Hive
fix(infra): keep node-exporter alive under node DiskPressure
GitHub issue · Closed
Draft — the prevention fix for the deploy-wedge hit during a production incident. Small + render-validated.
What
Sets priorityClassName: system-node-critical on the node-exporter DaemonSet (via k8s-monitoring.telemetryServices.node-exporter.priorityClassName).
Why
node-exporter runs at default pod priority, so the kubelet evicts it under node-pressure (DiskPressure). Because node-exporter is a DaemonSet, the observability chart’s helm upgrade --wait blocks until every node has a Ready node-exporter Pod. So the failure chain is:
- One node hits
DiskPressure. - kubelet evicts that node’s (default-priority) node-exporter Pod, repeatedly.
- The
k8s-monitoring-node-exporterDaemonSet is stuck at N-1/N available. - The observability chart’s
helm --waittimes out. - The server deploy job depends on the observability install → every production deploy is blocked on a single bad node.
Not hypothetical — it happened: one wedged bare-metal node took down the entire prod deploy pipeline until the node was manually removed.

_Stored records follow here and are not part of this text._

/-- From any state the commands waiting are served first in, first out, one a step: after as many steps as there are commands the queue is empty, and no step on the way stops. (The queue is the model's own.) (R55) -/
def Obligations.QueueIsServed : Prop :=
  ∀ (s : State), ∃ t : State, Host.Core.run Sys2Proof.core s.pending.length s = .next t ∧ t.pending = []

/-- In every state in which the byte memories list strictly rising addresses and no byte equal to what an unlisted one reads as, the state after a step has that form too. That an unlisted byte reads 0 is the model's choice for HBM3E (log entry 2). (R64, R234) -/
def Obligations.MemoryStaysCanonical : Prop :=
  ∀ (s t : State), MemOk s → step s = .next t → MemOk t

/-- After any command every byte of the memories reads as the newest of the command's own stores that names it gives it, and every byte that none names reads as before; READ_MEM stores nothing; a WRITE_MEM of the shared scratch that passes its checks stores exactly its bytes, one after the other from the address it names. (R64) -/
def Obligations.MemoryChangesByStores : Prop :=
  (∀ (c : Instr) (s t : State) (a : Nat), MemOk s → exec c s = .next t → memRead t.mem a = opsRead s.mem t.blk.stores a) ∧
  (∀ (p : Packet) (x : Session) (q : MemAsk) (k : Nat) (s t : State), MemOk s → Comes 0x41 p x s → Tagged 0x41 p x.h2e → p.target = 0 →
    memAsk p.payload = some q → q.space = 1 → p.payload.length = 24 + q.len →
    (opened p x s).memCheck ((opened p x s).payloadLimit p.port.val) q true = .ok → exec (.writeMem p) s = .next t → k < q.len →
    memRead t.mem (spShared (q.addr + k)) = p.payload.getD (24 + k) 0) ∧
  (∀ (p : Packet) (x : Session) (q : MemAsk) (a : Nat) (s t : State), MemOk s → Comes 0x41 p x s → Tagged 0x41 p x.h2e → p.target = 0 →
    memAsk p.payload = some q → q.space = 1 → p.payload.length = 24 + q.len →
    (opened p x s).memCheck ((opened p x s).payloadLimit p.port.val) q true = .ok → exec (.writeMem p) s = .next t →
    (a < spShared q.addr ∨ spShared (q.addr + q.len) ≤ a) → memRead t.mem a = memRead s.mem a) ∧
  (∀ (p : Packet) (x : Session) (s t : State), Comes 0x40 p x s → Tagged 0x40 p x.h2e → p.target = 0 → exec (.readMem p) s = .next t → t.mem = s.mem)

/-- After reset the queue is empty, the memories list nothing and have their canonical form, the engine is in THAW at beat 0 with no session, request, entry or transaction, and every parameter holds the value that its Reset column gives on entering THAW: among them BCP_CMD_PORT 4792, BCP_EVT_PORT 4793, BCP_IDLE_TIMEOUT 60, F of a link's FRAME 3, the NCO's phase continuous, a lane's SWAP_AT all ones, GAIN 1, a view's order 10 code and range, a unit's mask limits, and the management port ON while every lane is OFF. That State.reset is the entry to THAW after a power-on reset is the model's choice (log entry 3). (R5, R38, R76, R91, R132, R299, R335, R383, R404, R470) -/
def Obligations.ResetState : Prop :=
  State.reset.pending = [] ∧ State.reset.mem = [] ∧ MemOk State.reset ∧ State.reset.blk.dev = .thaw ∧ State.reset.blk.beat = 0 ∧
  State.reset.blk.sessions = [] ∧ State.reset.blk.accepted = [] ∧ State.reset.blk.sched = [] ∧ State.reset.blk.txns = [] ∧
  State.reset.blk.val K.SYS_BCP_CMD_PORT = 0x12B8 ∧ State.reset.blk.val K.SYS_BCP_EVT_PORT = 0x12B9 ∧
  State.reset.blk.f K.SYS_BCP_IDLE_TIMEOUT 0 11 0 = 0x3C ∧ State.reset.blk.f K.EVT_OUT_CFG0 0 10 1 = 0x0A ∧
  State.reset.blk.f K.JRX_FRAME 15 15 9 = 3 ∧ State.reset.blk.f K.LANE_NCO_CTRL 31 16 16 = 1 ∧
  State.reset.blk.val (ki K.LANE_SWAP_AT 31) = 2 ^ 64 - 1 ∧ State.reset.blk.f K.LANE_GAIN 31 22 5 = 0x20000 ∧
  State.reset.blk.f K.XFM_CFG 0 4 0 = 0x0A ∧ State.reset.blk.f K.XFM_OUT_RANGE 0x7E 31 0 = 0x3FFE00 ∧
  State.reset.blk.f K.TRG_TEST_LIM 15 31 0 = 0x80007FFF ∧ State.reset.blk.f K.STM_HOST_PORT 3 15 0 = 0x12C5 ∧
  State.reset.blk.isOn bNET 16 = true ∧ (∀ i < 32, State.reset.blk.isOff bLANE i = true) ∧ (∀ c < 64, State.reset.blk.isOff bWVR c = true)

/-- In RESET, BOOT and HALT every request packet and every event packet that falls due leaves the block as it finds it, and no command of any kind that leaves the engine there sends a BCP packet or passes one on; in THAW and FLOW, SYS[0].STATE reads 2 in THAW and 3 in FLOW, with bit 3 set in FLOW where a cause of DEGRADED holds. (R32) -/
def Obligations.ServiceOnlyInThawAndFlow : Prop :=
  (∀ (c : Instr) (p : Packet) (op : BitVec 16) (k : Fin 4) (again : Bool) (id : BitVec 32) (s : State), s.blk.live = false →
    c ∈ [.ping p, .pingHandshakeOpen p, .pingHandshakeConfirm p, .pingClose p, .get p, .set p, .setMany p, .arm p, .disarm p, .force p, .schedule p,
      .prepare p, .commit p, .abort p, .readMem p, .writeMem p, .loadProgram p, .startCore p, .stopCore p, .subscribe p, .unsubscribe p, .calRun p,
      .snapshot p, .enterFlow p, .reset p, .unknownOpcodeRequest op p, .forwardRequest op p, .pltCtrlMessage k op p again, .eventPacketSend id,
      .eventPacketTimeout id] →
    exec c s = .next (s.finish s.start)) ∧
  (∀ (c : Instr) (s t : State), s.blk.live = false → exec c s = .next t → t.blk.live = false →
    t.blk.sent.all (fun x => match x with | .bcp .. => false | .ctrl .. => false | _ => true) = true) ∧
  (∀ (s : State), s.blk.live = true → s.blk.readRecord K.SYS_STATE = (s.blk, 0, beBytes 4
    (if s.blk.dev = .thaw then 2 else if s.blk.f K.SYS_DEGRADED_CAUSES 0 5 0 = 0 then 3 else 11)))

/-- A key made of a block code, an instance and an item lies within 32 bits and gives each back, every 32-bit number is the key of its three fields, the fields stand in bits 31 to 24, 23 to 16 and 15 to 0, and item 0x0010 of instance 3 of block 0x05 has the key 0x05030010. (R4) -/
def Obligations.KeyComposition : Prop :=
  (∀ (blk inst item : Nat), blk < 256 → inst < 256 → item < 65536 →
    mkKey blk inst item < 2 ^ 32 ∧ keyBlock (mkKey blk inst item) = blk ∧ keyInst (mkKey blk inst item) = inst ∧ keyItem (mkKey blk inst item) = item) ∧
  (∀ (k : BitVec 32), mkKey (k.extractLsb' 24 8).toNat (k.extractLsb' 16 8).toNat (k.extractLsb' 0 16).toNat = k.toNat ∧
    keyBlock k.toNat = (k.extractLsb' 24 8).toNat ∧ keyInst k.toNat = (k.extractLsb' 16 8).toNat ∧ keyItem k.toNat = (k.extractLsb' 0 16).toNat) ∧
  mkKey 0x05 3 0x0010 = 0x05030010 ∧ bLANE = 0x05

/-- Bit n of an event mask is bit n mod 8 of byte 127 - n div 8 of the 128 bytes that carry it. For the next request of a session: after a SUBSCRIBE in form a bit of the session's mask is set if it was set or the request's is, the session's event packets go to the packet's source address at the port given, BCP_EVT_PORT for a port of 0, and the severity given is the session's; after an UNSUBSCRIBE a bit is set if it was set and the request's is not, and the port and the severity stay; of the other sessions none changes. A closed event packet leaves for the session's source address and that port. An occurrence of event n that LIMIT does not withhold is queued for a session with room whose mask has bit n and whose severity the source meets, and an occurrence leaves every session alone that lacks the bit or asks for more. (R67) -/
def Obligations.SubscriptionMask : Prop :=
  (∀ (p : Packet) (x : Session) (s t : State), Comes 0x60 p x s → Tagged 0x60 p x.h2e → p.target = 0 → p.payload.length = 132 →
    beNat ((p.payload.drop 2).take 1) ≤ 4 → beNat ((p.payload.drop 3).take 1) = 0 → exec (.subscribe p) s = .next t →
    (∃ y : Session, t.blk.session p.session.toNat = some y ∧
      (∀ n < 1024, bit y.mask n = (bit x.mask n || bit (p.payload.getD (131 - n / 8) 0).toNat (n % 8))) ∧ y.addr = p.addr.toNat ∧
      y.evtPort = (if beNat (p.payload.take 2) = 0 then s.blk.f K.SYS_BCP_EVT_PORT 0 15 0 else beNat (p.payload.take 2)) ∧
      y.minSev = beNat ((p.payload.drop 2).take 1)) ∧
    (∀ id : Nat, id ≠ p.session.toNat → t.blk.session id = s.blk.session id)) ∧
  (∀ (p : Packet) (x : Session) (s t : State), Comes 0x61 p x s → Tagged 0x61 p x.h2e → p.target = 0 → p.payload.length = 128 →
    exec (.unsubscribe p) s = .next t →
    (∃ y : Session, t.blk.session p.session.toNat = some y ∧
      (∀ n < 1024, bit y.mask n = (bit x.mask n && !bit (p.payload.getD (127 - n / 8) 0).toNat (n % 8))) ∧ y.addr = p.addr.toNat ∧
      y.evtPort = x.evtPort ∧ y.minSev = x.minSev) ∧
    (∀ id : Nat, id ≠ p.session.toNat → t.blk.session id = s.blk.session id)) ∧
  (∀ (id : BitVec 32) (x : Session) (s : State), s.blk.live = true → s.blk.session id.toNat = some x → x.closed ≠ [] →
    x.iface < 17 → s.blk.netUsable x.iface = true →
    ∃ (t : State) (m : BcpMsg), exec (.eventPacketSend id) s = .next t ∧ t.blk.sent = [.bcp x.iface x.addr x.evtPort m]) ∧
  (∀ (b : Block) (o : Occ) (x : Session), o.id < 1024 → b.session x.id = some x → bit x.mask o.id = true → x.minSev ≤ b.srcCfg o.id 2 0 →
    x.full = false → x.taken < 256 →
    (o.id = 978 ∨ o.id = 979 ∨ b.srcCfg o.id 15 4 = 0 ∨ tget 0 b.srcWin o.id < b.srcCfg o.id 15 4) →
    ∃ y : Session, (b.occur o).session x.id = some y ∧ x.taken < y.taken) ∧
  (∀ (b : Block) (o : Occ) (n : Nat), o.id < 1024 → (∀ y ∈ b.sessions, y.id = n → (bit y.mask o.id = false ∨ b.srcCfg o.id 2 0 < y.minSev)) →
    (b.occur o).session n = b.session n)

system-node-critical pods are exempt from node-pressure eviction, so node-exporter keeps running — and keeps reporting metrics, which is exactly what you want when a node is unhealthy — instead of being the thing that gets reaped and wedges the pipeline. (It’s also what most monitoring charts default node-exporter to.)
Validation
The grafana/k8s-monitoring v4 chart buries node-exporter deep (telemetry-services → prometheus-node-exporter, aliased node-exporter), so the values key is non-obvious. Verified by rendering the actual wrapper chart:
$ helm template test infra/helm/k8s-monitoring -f values.yaml -f values-production.yaml | grep ...
found on node-exporter DS: priorityClassName: system-node-critical
- Renders correctly against both staging and production values.
helm lintclean.
Follow-up (not here)
- kura PVC disk-usage alerting (the disk-bloat that triggered the original incident) — separate change.
No GitHub comments yet.